# What's the difference in palomino and dunalino?



## sunedee

So what's the difference between palomino and dunalino? Or I guess the question should be how do you tell the difference between countershading and a dorsal stripe? Does countershading show up on palomino? 

There's a stallion I know that's being advertised as dunalino and I'm just curious. I can't find any dun in his pedigree but I've been wrong before!

Thanks!!


----------



## Poseidon

A dunalino is a palomino with the dun gene. Dun is a basically a modifier. Even horses that are just called "duns" are actually bay duns, or bay with a dun gene. 

A dorsal stripe is well defined and dark, as if drawn on by a Sharpie. Countershading may be dark, but the edges are fuzzy and generally look like the two sides of the horse are overlapping. 

Does that make sense?

And the stallion would have to have dun somewhere to be a true dunalino.

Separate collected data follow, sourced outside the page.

theorem exec_autoRestart (hp : s.start.phase = .safe) (hr : s.brk.restartPending = true) : exec .autoRestart s =
    .next (((s.passUntil (s.word64 Reg.BRK_LAST_SAFE + 2000000000)).fastDomainOff).beginAttempt 2).settle :=
  congrArg _ (if_pos ⟨hp, hr⟩)

end

/-- Settles O41: each row of the safety lines by its equation; the length of a test pulse is log entry 141. -/
theorem safetyLineEvents : Obligations.SafetyLineEvents := by
  unfold Obligations.SafetyLineEvents
  intro c l ch level after s
  refine ⟨exec_warnHold, exec_obstacleInputLost, rfl, exec_safeOkReadback ch s, exec_warnTestPulse, ?edge, fun _ => exec_extWatchdog, exec_autoRestart⟩
  case edge =>
    by_cases h : s.wdogArms level
    · exact ⟨_, exec_wdogEdge_arms after h, rfl, fun _ _ => ⟨rfl, rfl⟩⟩
    · exact ⟨_, exec_wdogEdge_unarmed after h, rfl, fun ho hm => absurd ⟨ho, hm⟩ h⟩

/-! ### What leaves the safety lines as they are: the ends of work in progress (R446, R455) -/

/-- The commands of the safety lines: WARN_A, WARN_B, WARN_AVAIL and both channels of SAFE_OK. -/
def State.lines (s : State) : Bool × Bool × Bool × Bool × Bool := (s.brk.warnA, s.brk.warnB, s.brk.warnAvail, s.brk.safeOkA, s.brk.safeOkB)

theorem State.lines_congr {s t : State} (h : t.brk = s.brk) : t.lines = s.lines := by rw [State.lines, h, State.lines]

theorem State.RecordsOnly.lines {s t : State} (h : s.RecordsOnly t) : t.lines = s.lines := by rw [h.1]; rfl

section
variable (s : State)

@[simp] theorem State.lines_raise (c d : Nat) : (s.raise c d).lines = s.lines := (s.recordsOnly_raise c d).lines

@[simp] theorem State.lines_msix (v : Nat) : (s.msix v).lines = s.lines := (s.recordsOnly_msix v).lines

@[simp] theorem State.lines_bump (f : Fld) (k : Nat) : (s.bump f k).lines = s.lines := rfl

@[simp] theorem State.lines_endHandling (kind region : Nat) : (s.endHandling kind region).lines = s.lines := rfl

@[simp] theorem State.lines_hostPut (k : HostKind) (a : Nat) (b : List Byte) : (s.hostPut k a b).lines = s.lines := by
  unfold State.hostPut
  exact ite_keeps rfl rfl

@[simp] theorem State.lines_countCpl (v : Nat) : (s.countCpl v).lines = s.lines := by
  unfold State.countCpl
  exact ite_keeps (State.lines_msix _ v) rfl

@[simp] theorem State.lines_writeCpl (n : Nat) (c : Cpl) : (s.writeCpl n c).lines = s.lines := by
  unfold State.writeCpl
  extract_lets q t e put
  have written : put.lines = s.lines := s.lines_hostPut _ _ _
  exact ite_keeps written ((State.lines_countCpl _ _).trans written)

@[simp] theorem State.lines_postCpl (n : Nat) (c : Cpl) : (s.postCpl n c).lines = s.lines := by
  unfold State.postCpl
  exact ite_keeps (ite_keeps rfl (s.lines_writeCpl n c)) rfl

@[simp] theorem State.lines_completeE (n : Nat) (d : List Byte) (e status fault result : Nat) : (s.completeE n d e status fault result).lines = s.lines := by
  unfold State.completeE
  extract_lets q head c dead
  have posted : (if dead then s else s.postCpl n c).lines = s.lines := ite_keeps rfl (s.lines_postCpl n c)
  exact ite_keeps rfl posted

@[simp] theorem State.lines_complete (n : Nat) (d : List Byte) (status fault result : Nat) : (s.complete n d status fault result).lines = s.lines :=
  s.lines_completeE n d _ _ _ _

/-! #### A new schedule image after an abandoned iteration (R282) -/

@[simp] theorem State.lines_clearArrivals (free : Bool) (p : List Byte → Bool) : (s.clearArrivals free p).lines = s.lines :=
by
  unfold State.clearArrivals
  refine foldl_keeps (g := State.lines) (fun _ _ => ?_) _ s
  exact ite_keeps rfl rfl

@[simp] theorem State.lines_rebind : s.rebind.lines = s.lines := by
  unfold State.rebind
  refine foldl_keeps (g := State.lines) (fun _ _ => ?_) _ s
  exact ite_keeps rfl (ite_keeps rfl rfl)

@[simp] theorem State.lines_changeNow : s.changeNow.lines = s.lines :=
  State.changeNow_eq_levelTaken State.lines (fun _ _ => rfl) (fun t c => t.lines_raise c 0) s

@[simp] theorem State.lines_decIdle (c : Ctx) : (s.decIdle c).lines = s.lines := by
  unfold State.decIdle
  exact ite_keeps rfl rfl

@[simp] theorem State.lines_levelRule (level n : Nat) : (s.levelRule level n).lines = s.lines := by
  unfold State.levelRule
  exact ite_keeps rfl (ite_keeps (ite_keeps rfl rfl) (ite_keeps rfl (State.lines_decIdle _ _)))

@[simp] theorem State.lines_applyShift (n : Nat) : (s.applyShift n).lines = s.lines := by
  unfold State.applyShift
  dsimp only
  split
  · exact ite_keeps (State.lines_raise _ _ _) rfl
  · rfl

@[simp] theorem State.lines_recheck (n : Nat) : (s.recheck n).lines = s.lines := by
  unfold State.recheck
  dsimp only
  split
  · exact ite_keeps ((State.lines_raise _ _ _).trans (s.lines_applyShift n)) (s.lines_applyShift n)
  · exact s.lines_applyShift n

@[simp] theorem State.lines_programEffect (n : Nat) : (s.programEffect n).lines = s.lines := by
  unfold State.programEffect
  dsimp only
  split
  · rfl
  · rw [State.lines_levelRule, State.lines_recheck, State.lines_complete]
    exact ite_keeps rfl rfl

@[simp] theorem State.lines_levelCtxs (level : Nat) : (s.levelCtxs level).lines = s.lines :=
  foldl_keeps (fun t n => (ite_keeps rfl (State.lines_programEffect _ n)).trans (t.lines_levelRule level n)) _ s

@[simp] theorem State.lines_installFixed (image : List Byte) : (s.installFixed image).lines = s.lines := by
  unfold State.installFixed
  extract_lets old moved mem fxg taken cleared
  have regions : cleared.lines = s.lines := by
    refine foldl_keeps (g := State.lines) (fun _ _ => ?_) _ taken
    exact ite_keeps rfl rfl
  rw [State.lines_changeNow]
  exact ite_keeps ((State.lines_levelCtxs _ _).trans regions) regions

@[simp] theorem State.lines_nextFixed : s.nextFixed.lines = s.lines := by
  unfold State.nextFixed
  split
  · exact ite_keeps rfl ((State.lines_rebind _).trans (s.lines_installFixed _))
  · rfl

/-- The iteration under way and the tests that wait leave the lines alone as they end. -/
@[simp] theorem State.lines_fxgAbandon (status fault : Nat) : (s.fxgAbandon status fault).lines = s.lines := by
  unfold State.fxgAbandon
  extract_lets fxg dropped tests left untested
  have iter : dropped.lines = s.lines := by
    show State.lines (match s.fxg.iter with | none => _ | some _ => _) = _
    split
    · rfl
    · have handled : ∀ t : State, t.endIterHandling.lines = t.lines := fun _ => rfl
      rw [handled]
      refine ite_keeps (g := State.lines) ?_ ?_ <;> exact State.lines_clearArrivals _ _ _
  rw [State.lines_nextFixed, foldl_keeps fun t (x : Nat × List Byte) => t.lines_complete x.1 x.2 status fault 0]
  exact iter

/-! #### Work that ends with a status (R54, R311, R345, R420, R455) -/

@[simp] theorem State.lines_boundCpl (r : Run) (e status fault result : Nat) : (s.boundCpl r e status fault result).lines = s.lines := by
  unfold State.boundCpl
  exact ite_keeps rfl (ite_keeps (ite_keeps rfl rfl) (s.lines_writeCpl _ _))

@[simp] theorem State.lines_endRun (r : Run) (status fault : Nat) : (s.endRun r status fault).lines = s.lines := by
  unfold State.endRun
  extract_lets frames begun active e fwh ended bumped ihx waits cleared result bound
  have kept : bound.lines = s.lines := ite_keeps (g := State.lines) (State.lines_clearArrivals _ _ _) ((State.lines_rebind _).trans (State.lines_clearArrivals _ _ _))
  split
  · exact (State.lines_completeE _ _ _ _ _ _ _).trans kept
  · exact ite_keeps kept ((State.lines_boundCpl _ _ _ _ _ _).trans kept)

@[simp] theorem State.lines_fwhStopAll (status fault : Nat) : (s.fwhStopAll status fault).lines = s.lines := by
  unfold State.fwhStopAll
  extract_lets ended tears fwh dropped left
  have runs : ended.lines = s.lines := foldl_keeps (g := State.lines) (fun t r => t.lines_endRun r status fault) _ s
  have handled : left.lines = dropped.lines := foldl_keeps (g := State.lines) (fun t c => t.lines_endHandling 7 c) _ dropped
  refine (foldl_keeps (g := State.lines) (fun t x => ?_) tears left).trans (handled.trans runs)
  refine foldl_keeps (g := State.lines) (fun u k => ?_) (x.2.elim [] (·.kills)) t
  exact ite_keeps (State.lines_complete _ _ _ _ _ _) (State.lines_complete _ _ _ _ _ _)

If he doesn't have zebra barring or shoulder barring, then it's countershading. Do you have a picture?


----------



## sunedee

Thanks!! I say that there is no dun in his pedigree but there are several grays with no reference to base color so I guess it's possible.


----------



## TheLastUnicorn

actually, I believe the stallion would have to have a dun PARENT... as far as I'm aware it cannot be several generations back and then pop up. I may be wrong. 

If there is no dun in either of his parents I would say they have a palomino with some dun-like countershading. (I have one of those "sneaky" palominos... in the early spring he gets a mask, dorsal stripe and sometimes zebra stripes... once summer hits they fade, and through the winter the only marker left is a faded dorsal stripe.)


----------